Another argument against a Gigantopithecus-bigfoot lineage is the huge gap in the fossil record that marks the most recent Gigantopithecus fossils and the present day. Some supporters of the theory have made claims varying from no one has bothered to look for Gigantopithecus in other areas like North America to even Gigantopithecus being discovered but hidden away by palaeontologists so that they don’t have to change their theories. To begin with the first matter, palaeontologists cannot find fossils on demand, discovering a fossil is unfortunately not that convenient. The best that palaeontologists can do when looking for a certain kind of animal is to look for a deposit that ticks the right boxes. For example, if you want to search for Triassic age ichthyosaurs you would first need to identify Triassic age rocks that were formed from a marine environment (Shasta County of California, USA springs to mind here). This does not guarantee a discovery, but it does maximise your chances for finding something along the lines that you are looking for.
For Gigantopithecus you would need Miocene to Pleistocene age formations, from areas that had dense growths of bamboo during these times. These deposits are well known from south East Asia where Gigantopithecus fossils are currently only known from, but North America has different deposits. These deposits are still Miocene to Pleistocene in age, but the habitats are more like grassy plains instead of the bamboo forests of Asia. For the sake of argument, a Gigantopithecus would have to radically adapt in form and behaviour to move into this new environment to the point where it would not be a Gigantopithecus anymore.
The idea that palaeontologists deliberately hide fossils to protect their teaching is basically laughable. Theories in palaeontology are changing all the time with new discoveries and ideas that were standard teaching a few decades ago already being challenged by new discoveries today. Also a palaeontologist that discovered confirmed Bigfoot remains would receive instant fame and recognition for the discovery, so nobody has any reason to hide anything.

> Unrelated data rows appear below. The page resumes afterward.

-- ==== Sys2Proof/Laws/TouchHost.lean ====
section
/-! SUPPORT. Which parts of the state the operations of Machine/Host.lean may change. -/

namespace Sys2Proof.Machine

variable {s0 : State} {ps : List Part}

theorem State.keepResponse_touch (hp : ([.host] : List Part) ⊆ ps) (s : State) (sid : ℕ) (addr : Bytes) (r : Response)  (h : Touch ps s0 s) :
    Touch ps s0 (State.keepResponse s sid addr r) := by
  unfold State.keepResponse; try dsimp only
  repeat' first
    | with_reducible assumption
    | exact .inr (hp (by decide))
    | with_reducible exact .inl rfl
    | with_reducible apply touch_ite
    | with_reducible apply touchO_getD
    | with_reducible intro _
    | split
    | with_reducible refine touch_mk ?_ ?_ ?_ ?_ ?_ ?_ ?_ ?_ ?_ ?_ ?_ ?_ ?_ ?_ ?_ ?_ ?_ ?_ ?_ ?_ ?_ ?_ ?_ ?_ ?_ ?_ ?_ ?_ ?_

theorem Answer.finish_touch (hp : ([.host, .ctr, .out] : List Part) ⊆ ps) (a : Answer) (sid op : ℕ) (q : Req) (h : TouchA ps s0 a) : Touch ps s0 (Answer.finish a sid op q) := by
  unfold Answer.finish; dsimp only
  exact State.sendHost_touch (List.Subset.trans (by decide) hp) _ _ (State.keepResponse_touch (List.Subset.trans (by decide) hp) _ _ _ _ (State.bump_touch (List.Subset.trans (by decide) hp) _ _ _ h))

theorem State.answerFrame_touch (hp : ([.ctr, .out] : List Part) ⊆ ps) (s : State) (target : Bytes) (kind : ℕ) (data : Bytes)  (h : Touch ps s0 s) :
    Touch ps s0 (State.answerFrame s target kind data) := by
  unfold State.answerFrame; try dsimp only
  repeat' first
    | with_reducible assumption
    | exact List.Subset.trans (by decide) hp
    | with_reducible apply State.rxFrame_touch
    | with_reducible apply State.sendHost_touch
    | with_reducible apply State.bump_touch
    | with_reducible apply touch_ite
    | with_reducible intro _

theorem refuse_touch (hp : ([] : List Part) ⊆ ps) (s : State) (abort : ℕ)  (h : Touch ps s0 s) :
    TouchA ps s0 (refuse s abort) := by
  unfold refuse; try dsimp only
  repeat' first
    | with_reducible assumption
    | with_reducible apply touchA_mk

theorem State.openRefused_touch (hp : ([.log, .host, .ctr, .out] : List Part) ⊆ ps) (s : State) (abort : ℕ)  (h : Touch ps s0 s) :
    TouchA ps s0 (State.openRefused s abort) := by
  unfold State.openRefused; try dsimp only
  repeat' first
    | with_reducible assumption
    | exact List.Subset.trans (by decide) hp
    | with_reducible apply refuse_touch
    | with_reducible apply State.event_touch
    | with_reducible apply State.bump_touch
    | with_reducible apply touchA_refuse

theorem State.authFailed_touch (hp : ([.log, .host, .ctr, .out] : List Part) ⊆ ps) (s : State)  (h : Touch ps s0 s) :
    TouchA ps s0 (State.authFailed s) := by
  unfold State.authFailed; try dsimp only
  repeat' first
    | with_reducible assumption
    | exact List.Subset.trans (by decide) hp
    | with_reducible apply State.event_touch
    | with_reducible apply State.openRefused_touch
    | exact .inr (hp (by decide))
    | with_reducible exact .inl rfl
    | with_reducible apply touch_ite
    | with_reducible apply touchA_ite
    | with_reducible intro _
    | with_reducible refine touch_mk ?_ ?_ ?_ ?_ ?_ ?_ ?_ ?_ ?_ ?_ ?_ ?_ ?_ ?_ ?_ ?_ ?_ ?_ ?_ ?_ ?_ ?_ ?_ ?_ ?_ ?_ ?_ ?_ ?_

theorem State.setRun_touch (hp : ([.host] : List Part) ⊆ ps) (s : State) (sid : ℕ) (key : ℕ) (r : Option WriteRun)  (h : Touch ps s0 s) :
    Touch ps s0 (State.setRun s sid key r) := by
  unfold State.setRun; try dsimp only
  repeat' first
    | with_reducible assumption
    | exact List.Subset.trans (by decide) hp
    | with_reducible apply State.modSession_touch

theorem accept_touch (hp : ([] : List Part) ⊆ ps) (s : State)  (h : Touch ps s0 s) :
    TouchA ps s0 (accept s) := by
  unfold accept; try dsimp only
  repeat' first
    | with_reducible assumption
    | with_reducible apply touchA_mk

theorem State.blobSegment_touch (hp : ([.host] : List Part) ⊆ ps) (s : State) (q : Req) (bar : Option ℕ) (act : State → Bytes → Answer) (hact : ∀ s y0, Touch ps s0 s → TouchA ps s0 (act s y0)) (h : Touch ps s0 s) :
    TouchA ps s0 (State.blobSegment s q bar act) := by
  unfold State.blobSegment; try dsimp only
  repeat' first
    | with_reducible assumption
    | exact List.Subset.trans (by decide) hp
    | with_reducible apply State.setRun_touch
    | with_reducible apply refuse_touch
    | with_reducible apply accept_touch
    | with_reducible apply hact
    | with_reducible apply touch_ite
    | with_reducible apply touchA_ite
    | with_reducible apply touchA_refuse
    | with_reducible apply touchA_accept
    | with_reducible intro _
    | split

theorem State.flowLost_touch (hp : ([.log, .host, .snap, .ctr, .out] : List Part) ⊆ ps) (s : State) (f : Flow)  (h : Touch ps s0 s) :
    Touch ps s0 (State.flowLost s f) := by
  unfold State.flowLost; try dsimp only
  repeat' first
    | with_reducible assumption
    | exact List.Subset.trans (by decide) hp
    | with_reducible apply State.event_touch
    | exact .inr (hp (by decide))
    | with_reducible exact .inl rfl
    | with_reducible apply touch_ite
    | with_reducible intro _
    | split
    | with_reducible refine touch_mk ?_ ?_ ?_ ?_ ?_ ?_ ?_ ?_ ?_ ?_ ?_ ?_ ?_ ?_ ?_ ?_ ?_ ?_ ?_ ?_ ?_ ?_ ?_ ?_ ?_ ?_ ?_ ?_ ?_

theorem State.closeFlow_touch (hp : ([.log, .host, .snap, .ctr, .out] : List Part) ⊆ ps) (s : State) (f : Flow)  (h : Touch ps s0 s) :
    Touch ps s0 (State.closeFlow s f) := by
  unfold State.closeFlow; try dsimp only
  repeat' first
    | with_reducible assumption
    | exact List.Subset.trans (by decide) hp
    | with_reducible apply State.flowLost_touch
    | exact .inr (hp (by decide))
    | with_reducible exact .inl rfl
    | with_reducible refine touch_mk ?_ ?_ ?_ ?_ ?_ ?_ ?_ ?_ ?_ ?_ ?_ ?_ ?_ ?_ ?_ ?_ ?_ ?_ ?_ ?_ ?_ ?_ ?_ ?_ ?_ ?_ ?_ ?_ ?_

theorem State.closeSession_touch (hp : ([.log, .host, .snap, .ctr, .out] : List Part) ⊆ ps) (s : State) (id : ℕ) (cause : ℕ)  (h : Touch ps s0 s) :
    Touch ps s0 (State.closeSession s id cause) := by
  unfold State.closeSession; try dsimp only
  repeat' first
    | with_reducible assumption
    | exact List.Subset.trans (by decide) hp
    | with_reducible apply State.closeFlow_touch
    | with_reducible apply State.event_touch
    | exact .inr (hp (by decide))
    | with_reducible exact .inl rfl
    | with_reducible apply touch_foldl
    | with_reducible intro _
    | with_reducible refine touch_mk ?_ ?_ ?_ ?_ ?_ ?_ ?_ ?_ ?_ ?_ ?_ ?_ ?_ ?_ ?_ ?_ ?_ ?_ ?_ ?_ ?_ ?_ ?_ ?_ ?_ ?_ ?_ ?_ ?_

theorem State.closeWith_touch (hp : ([.log, .host, .snap, .ctr, .out] : List Part) ⊆ ps) (s : State) (f : Flow) (abort : ℕ)  (h : Touch ps s0 s) :
    Touch ps s0 (State.closeWith s f abort) := by
  unfold State.closeWith; try dsimp only
  repeat' first
    | with_reducible assumption
    | exact List.Subset.trans (by decide) hp
    | with_reducible apply State.sendHost_touch
    | with_reducible apply State.closeFlow_touch
    | with_reducible intro _

theorem State.executing_touch (hp : ([.host] : List Part) ⊆ ps) (s : State) (q : Req)  (h : Touch ps s0 s) :
    Touch ps s0 (State.executing s q) := by
  unfold State.executing; try dsimp only
  repeat' first
    | with_reducible assumption
    | exact List.Subset.trans (by decide) hp
    | with_reducible apply State.touch_touch
    | with_reducible apply touch_ite
    | with_reducible intro _

theorem State.seqHeard_touch (hp : ([.host] : List Part) ⊆ ps) (s : State) (sid : ℕ) (addr : Bytes)  (h : Touch ps s0 s) :
    Touch ps s0 (State.seqHeard s sid addr) := by
  unfold State.seqHeard; try dsimp only
  repeat' first
    | with_reducible assumption
    | exact .inr (hp (by decide))
    | with_reducible exact .inl rfl
    | split
    | with_reducible refine touch_mk ?_ ?_ ?_ ?_ ?_ ?_ ?_ ?_ ?_ ?_ ?_ ?_ ?_ ?_ ?_ ?_ ?_ ?_ ?_ ?_ ?_ ?_ ?_ ?_ ?_ ?_ ?_ ?_ ?_

theorem State.hearing_touch (hp : ([.host, .ctr] : List Part) ⊆ ps) (s : State) (q : Req)  (h : Touch ps s0 s) :
    Touch ps s0 (State.hearing s q) := by
  unfold State.hearing; try dsimp only
  repeat' first
    | with_reducible assumption
    | exact List.Subset.trans (by decide) hp
    | with_reducible apply State.seqHeard_touch
    | with_reducible apply State.executing_touch
    | with_reducible apply State.rxFrame_touch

It is the likelihood that Gigantopithecus was almost certainly a great ape similar to a large orangutan that leads sceptics and many Bigfoot enthusiasts to the conclusion that Gigantopithecus is not the mysterious Bigfoot, Yeti or whatever from legend. Should a Bigfoot ever actually be found however and the eyewitness reports and footprints have all been correct, then we’ll probably find that the creature is no more related to Gigantopithecus than what humans are.